[E-Lang] Possession as Metaphor (was: Pet Extensions and such (was: what is good about E?))
Ken Kahn
kenkahn@toontalk.com
Thu, 2 Aug 2001 19:39:13 -0700
MarkM wrote:
> Yes. Jonathan Shapiro uses exactly this example to explain capabilities
at
> http://www.eros-os.org/essays/capintro.html#defn . I like it.
>
Thanks for the link. I was a bit surprised to read:
"Capabilities can be delegated. If you give your car key to me, you are
trusting me not to hand it to somebody else. If you don't want [sic] trust
me, you shouldn't hand me the key."
I would have thought you are trusting me to only hand the key to someone
that can be trusted at least much as I can be trusted with your car keys.

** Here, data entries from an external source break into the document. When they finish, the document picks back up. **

/-! ## setOut -/

@[simp] theorem State.setOut_ie (n : Nat) (u : Bool) : (s.setOut n u).ie = s.ie := rfl
@[simp] theorem State.setOut_status (n : Nat) (u : Bool) : (s.setOut n u).status = { s.status with outu := u } := rfl
@[simp] theorem State.setOut_padlen (n : Nat) (u : Bool) : (s.setOut n u).padlen = s.padlen := rfl
@[simp] theorem State.setOut_inLen (n : Nat) (u : Bool) : (s.setOut n u).inLen = s.inLen := rfl
@[simp] theorem State.setOut_outLen (n : Nat) (u : Bool) : (s.setOut n u).outLen = word n := rfl
@[simp] theorem State.setOut_errInfo (n : Nat) (u : Bool) : (s.setOut n u).errInfo = s.errInfo := rfl
@[simp] theorem State.setOut_nsym (n : Nat) (u : Bool) : (s.setOut n u).nsym = s.nsym := rfl
@[simp] theorem State.setOut_maxlen (n : Nat) (u : Bool) : (s.setOut n u).maxlen = s.maxlen := rfl
@[simp] theorem State.setOut_mem (n : Nat) (u : Bool) : (s.setOut n u).mem = s.mem := rfl
@[simp] theorem State.setOut_seq (n : Nat) (u : Bool) : (s.setOut n u).seq = s.seq := rfl
@[simp] theorem State.setOut_master (n : Nat) (u : Bool) : (s.setOut n u).master = s.master := rfl
@[simp] theorem State.setOut_fit (n : Nat) (u : Bool) : (s.setOut n u).fit = s.fit := rfl
@[simp] theorem State.setOut_draws (n : Nat) (u : Bool) : (s.setOut n u).draws = s.draws := rfl

/-! ## drawObuf -/

@[simp] theorem State.drawObuf_ie : s.drawObuf.ie = s.ie := rfl
@[simp] theorem State.drawObuf_status : s.drawObuf.status = s.status := rfl
@[simp] theorem State.drawObuf_padlen : s.drawObuf.padlen = s.padlen := rfl
@[simp] theorem State.drawObuf_inLen : s.drawObuf.inLen = s.inLen := rfl
@[simp] theorem State.drawObuf_outLen : s.drawObuf.outLen = s.outLen := rfl
@[simp] theorem State.drawObuf_errInfo : s.drawObuf.errInfo = s.errInfo := rfl
@[simp] theorem State.drawObuf_nsym : s.drawObuf.nsym = s.nsym := rfl
@[simp] theorem State.drawObuf_maxlen : s.drawObuf.maxlen = s.maxlen := rfl
@[simp] theorem State.drawObuf_mem : s.drawObuf.mem = { s.mem with obuf := ⟨s.draws, []⟩ } := rfl
@[simp] theorem State.drawObuf_seq : s.drawObuf.seq = s.seq := rfl
@[simp] theorem State.drawObuf_master : s.drawObuf.master = s.master := rfl
@[simp] theorem State.drawObuf_fit : s.drawObuf.fit = s.fit := rfl
@[simp] theorem State.drawObuf_draws : s.drawObuf.draws = s.draws + 1 := rfl

/-! ## drawIbuf -/

@[simp] theorem State.drawIbuf_ie : s.drawIbuf.ie = s.ie := rfl
@[simp] theorem State.drawIbuf_status : s.drawIbuf.status = s.status := rfl
@[simp] theorem State.drawIbuf_padlen : s.drawIbuf.padlen = s.padlen := rfl
@[simp] theorem State.drawIbuf_inLen : s.drawIbuf.inLen = s.inLen := rfl
@[simp] theorem State.drawIbuf_outLen : s.drawIbuf.outLen = s.outLen := rfl
@[simp] theorem State.drawIbuf_errInfo : s.drawIbuf.errInfo = s.errInfo := rfl
@[simp] theorem State.drawIbuf_nsym : s.drawIbuf.nsym = s.nsym := rfl
@[simp] theorem State.drawIbuf_maxlen : s.drawIbuf.maxlen = s.maxlen := rfl
@[simp] theorem State.drawIbuf_mem : s.drawIbuf.mem = { s.mem with ibuf := ⟨s.draws, []⟩ } := rfl
@[simp] theorem State.drawIbuf_seq : s.drawIbuf.seq = s.seq := rfl
@[simp] theorem State.drawIbuf_master : s.drawIbuf.master = s.master := rfl
@[simp] theorem State.drawIbuf_fit : s.drawIbuf.fit = s.fit := rfl
@[simp] theorem State.drawIbuf_draws : s.drawIbuf.draws = s.draws + 1 := rfl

E.g. the valet may give the keys to another valet.
>
> The problem is indeed one of mapping the metaphor. The Toontalk lock/keys
> system you describe, as well as SPKI, are actually more key-like than
> capability-like. Toontalk and SPKI are being truer to this
> metaphor-for-capability systems than capabilities themselves are.
>
Well, ToonTalk birds are the true capabilities and differ from keys as you
described (except see below). The proposed ToonTalk keys are really a
special metaphor for some capabilities that debuggers need. A ToonTalk key
lets you inspect and alter a process. By default every process running
locally is inspectable (unlocked) and the proposed change would give you the
ability to lock things.
> What's the difference between capabilities and keys? Keys separate
> designation and authority. Houses and cars that you can't enter are still
> part of your world. In a key system, when you want to enter a house, you
> have to make two choices: "Of all the houses I might want to enter, which
> one do I wish to enter now (and where is it)?" and "Of these various keys
I
> have, which one should I use to enter the house?" The user logically
should
> only need to make one choice. In your key ring system, and SPKI's ambient
> authority, you select the house you want, and if you possess the needed
> authority, it will automatically be found and provided.
>
> In a capability system, to a potential user of the house, the key *is* the
> house. You interact with the house by interacting with the key, or with
> objects derived from interacting with the key. There are not two things
> being brought together. Whereas in a physical key system there are:
> designation (which house) and authority (keys).
>
> So, if both schemes reduce the user's burden to one choice, is there a
> difference? Yes, a huge one, and I think it's the basis for Alan's
concern
> about E-Speak2.2's POLA violating key rings. If the provision of
authority
> is automated, by selection from a large pool, then deputies can be
confused
> into, for example, using their own authority to take actions that they
> "thought" were being authorized by keys handed to them by their clients.
>
This difference applies as well to ToonTalk birds and the proposed keys. But
I don't think it is correct to say that a bird *is* or designates anything
else. A bird is a capability for communicating on some channel where some
service or services are presumed to be listening, but it isn't the thing it
communicates with. The receiving end of a communication channel and an
object need not be one-to-one (though I guess they are in E and actors).